- WHAT YOU HAVE TO DO
Going through the data below, copy out each line where the word "Params" shows up.

Saved entries:
-- ==== Sys2Proof/Machine/State.lean ====
section
/-! DEFINITION. The state of the block (10_state.md R21 to R27, R34), plain data, and its value after reset
(70_reset_and_hazards.md R230). Also the reasons a step can stop. -/

namespace Sys2Proof.Machine

/-- The installed DiskDriver variant (R24). -/
inductive Variant where
  | none
  | legacy
  | native
  deriving DecidableEq, Repr

/-- The driver fields both variants have (R24). `irq` holds `8 × P_IRQ_WIDTH` bits, zero-extended (log 6). -/
structure Bases where
  cmd : Port
  ctl : Port
  irq : Word
  deriving DecidableEq, Repr

/-- The DiskDriver singleton: `variant`, `cmd`, `ctl`, `bm` and `irq` of R24. With NONE the bases hold nothing, and
`bm` has a value only with NATIVE: "A model must not give such a field a default number" (R24, log 5). -/
inductive Driver where
  | none
  | legacy (bases : Bases)
  | native (bases : Bases) (bm : Port)
  deriving DecidableEq, Repr

/-- The transfer session (R24, R146). -/
inductive Xfer where
  | idle
  | readPending
  | writePending
  deriving DecidableEq, Repr

/-- The status codes by name (60_exceptions.md R200). -/
inductive Status where
  | ok
  | alignmentError
  | unsupportedDevice
  | duplicateDevice
  | diskAbsent
  | diskMediaError
  | diskMediaFatal
  deriving DecidableEq, Repr

/-- The result latch (30_encoding.md R86). -/
structure Result where
  status : Status
  value  : Word
  data   : Option (List Byte)
  deriving DecidableEq, Repr

/-- The positions of a configuration read (R101): the address write, the data read, the closing write. -/
inductive CfgPhase where
  | address
  | data
  | close (v : Word)
  deriving DecidableEq, Repr

/-- The positions of a configuration write (R102). -/
inductive WritePhase where
  | address
  | data
  | close
  deriving DecidableEq, Repr

/-- The positions of a wait loop (R140, R143): a status read, or the diagnostic. -/
inductive WaitPhase where
  | read
  | diag
  deriving DecidableEq, Repr

/-- Which configuration read of the native handler runs, with what was read before (R125). -/
inductive NativeRead where
  | irq
  | bar0 (irq : Word)
  | bar1 (irq bar0 : Word)
  | bar4 (irq bar0 bar1 : Word)
  deriving DecidableEq, Repr

/-- The register writes of START before the command, in the source's order (R144). -/
inductive StartReg where
  | control
  | sectorCount
  | lbaLow
  | lbaMid
  | lbaHigh
  | driveHead
  deriving DecidableEq, Repr

/-- The position `k` inside a request's pseudocode: the next event, with the pseudocode's local variables (R22, log 8).
DESIGN CHOICE: a loop's exit test has no position of its own, but belongs to the event before it (log 26), as do the
state writes and the request's end that follow an event (log 27). -/
inductive Pos where
  /-- CFG_READ (R101). -/
  | cfgRead (p : CfgPhase)
  /-- CFG_WRITE (R102). -/
  | cfgWrite (p : WritePhase)
  /-- ATTACH, the native handler's reads (R125). -/
  | attachCfg (n : NativeRead) (p : CfgPhase)
  /-- ATTACH, PROBE step 1 (R143). -/
  | probeWait (p : WaitPhase)
  /-- ATTACH, PROBE step 2, read `i` (R143). -/
  | probePoll (i : Nat)
  /-- START, the wait (R144). -/
  | startWait (p : WaitPhase)
  /-- START, a register write. -/
  | startReg (r : StartReg)
  /-- START, the command write: here the block issues ATA_CMD_READ or ATA_CMD_WRITE (R82). -/
  | startCommand
  /-- START, DRQ_WAIT (R142). -/
  | startDrq
  /-- START, the write of data word `i` (R144). -/
  | startPush (i : Nat)
  /-- COMPLETE, the checked wait (R147). -/
  | completeWait (p : WaitPhase)
  /-- COMPLETE, a data read, with the words read before (R147). -/
  | completePull (got : List Word)
  /-- HAS_INTR, the busmaster read (R171). -/
  | hasIntrRead
  /-- CLEAR_INTR, status read 1 (R172). -/
  | clearStatus1
  /-- CLEAR_INTR, status read 2. -/
  | clearStatus2
  /-- CLEAR_INTR, the busmaster read. -/
  | clearBmRead
  /-- CLEAR_INTR, the busmaster write-back of the byte read. -/
  | clearBmWrite (b : Byte)
  /-- CLEAR_INTR, the end-of-interrupt call. -/
  | clearEoi
  deriving DecidableEq, Repr

/-- The sequencer position: IDLE, or RUN(req, k) with the latched request (R22). -/
inductive Seq where
  | idle
  | run (req : Instr) (k : Pos)
  deriving DecidableEq, Repr

/-- The state of the machine. `reqId`, `requests` and `answers` are the model's own fields (log 7, log 3, log 2). -/
structure State where
  /-- The parameters of R8, which no step changes. -/
  params   : Params
  /-- `variant`, `cmd`, `ctl`, `bm`, `irq` (R24). -/
  driver   : Driver
  /-- The probe found a responding disk (R24, R26). -/
  present  : Bool
  /-- The transfer session (R24, R146). -/
  xfer     : Xfer
  /-- A fatal error has occurred (R24, R206). -/
  halted   : Bool
  /-- The fatal error that set `halted` (R24, R27). -/
  fatal    : Option Status
  /-- The last value written to CFG_ADDR_PORT; `none` is the spec's "unknown" (R24, R31). -/
  cfgAddr  : Option Word
  /-- Failed status reads in the current wait (R24, R216). -/
  spin     : Nat
  /-- The sequencer position and the request latch (R21, R22). -/
  seq      : Seq
  /-- The event history, oldest first (R34). -/
  trace    : List Entry
  /-- The result latch; `none` is the spec's "no value" before the first request ends (R21, R230). -/
  result   : Option Result
  /-- The number of requests accepted, which is the id of the latest (R85). -/
  reqId    : Nat
  /-- The requests the host has yet to issue, oldest first (R20, R23). -/
  requests : List Request
  /-- The port-space oracle's answers to come; past its end `Config.freeAnswer` answers (R55). -/
  answers  : List Word
  deriving DecidableEq, Repr

/-- R24's field `variant`. -/
def Driver.variant : Driver → Variant
  | .none => .none
  | .legacy _ => .legacy
  | .native _ _ => .native

/-- The bases, where the driver holds any. -/
def Driver.bases : Driver → Option Bases
  | .none => Option.none
  | .legacy b => some b
  | .native b _ => some b

/-- R24's field `bm`. -/
def Driver.bm : Driver → Option Port
  | .none => Option.none
  | .legacy _ => Option.none
  | .native _ bm => some bm

/-- R24's field `variant`. -/
def State.variant (s : State) : Variant := s.driver.variant
/-- R24's field `cmd`. -/
def State.cmd (s : State) : Option Port := s.driver.bases.map Bases.cmd
/-- R24's field `ctl`. -/
def State.ctl (s : State) : Option Port := s.driver.bases.map Bases.ctl
/-- R24's field `bm`. -/
def State.bm (s : State) : Option Port := s.driver.bm
/-- R24's field `irq`. -/
def State.irq (s : State) : Option Word := s.driver.bases.map Bases.irq

/-- The reset state (R230, R231): idle, no driver, "no value" where the spec says so, the parameters at the defaults of
R8. The last three fields are the model's own (log 7, log 3, log 2: DESIGN CHOICE). -/
def State.reset : State where
  params   := Params.default
  driver   := .none
  present  := false
  xfer     := .idle
  halted   := false
  fatal    := none
  cfgAddr  := none
  spin     := 0
  seq      := .idle
  trace    := []
  result   := none
  reqId    := 0
  requests := []
  answers  := []

/-- Why the machine stops with a fault. -/
inductive Fault where
  /-- Raised by `step` and by every meaning in a halted state: the host is stuck and only reset helps (R23, R206). Safe:
  "A model must treat a halted state as a fault that is never final". -/
  | halted
  /-- Raised by a meaning at a sequencer position that is not one of its request's, or that the installed driver does
  not have. No run from reset reaches one (log 14). Safe. -/
  | strayPosition
  deriving DecidableEq, Repr

/-- Why a request has no meaning (60_exceptions.md R208). -/
inductive Refusal where
  /-- The instruction has no meaning in this model yet. Raised by no arm of `exec`. Safe. -/
  | notModelled (mnemonic : String)
  /-- BAD_OPCODE, raised by decoding (R83 (a)). Safe. -/
  | badOpcode
  /-- NONZERO_RESERVED, raised by decoding (R83 (b)). Safe. -/
  | nonzeroReserved
  /-- BAD_WIDTH, raised by decoding and by CFG_READ (R83 (c)). Safe. -/
  | badWidth
  /-- BAD_TAG, raised by decoding and by TAG_SPLIT (R83 (d), R104). Safe. -/
  | badTag
  /-- BAD_PAYLOAD, raised by decoding and by START (R83 (e)). Safe. -/
  | badPayload
  /-- NO_DRIVER, raised by START, COMPLETE, HAS_INTR, CLEAR_INTR and the command bytes (R149, R171, R172). Safe. -/
  | noDriver
  /-- NO_DISK, raised by START and COMPLETE (R149). Safe. -/
  | noDisk
  /-- SESSION, raised by START and COMPLETE (R146, R149). Safe. -/
  | session
  /-- Raised by ATA_CMD_READ and ATA_CMD_WRITE in an idle block: a device command is no request a host can issue (R82,
  R83 (a); log 13). Safe. -/
  | notARequest
  deriving DecidableEq, Repr

/-- What one step answers. -/
abbrev Out := Host.Outcome State Fault Refusal

/-- What the block runs next: nothing, a request it refuses, or an instruction in a state. -/
inductive Fetched where
  | waiting
  | rejected (r : Refusal)
  | run (i : Instr) (s : State)
  deriving DecidableEq, Repr

end Sys2Proof.Machine
end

- SOLUTION TO THE EXERCISE
  params   : Params
  params   := Params.default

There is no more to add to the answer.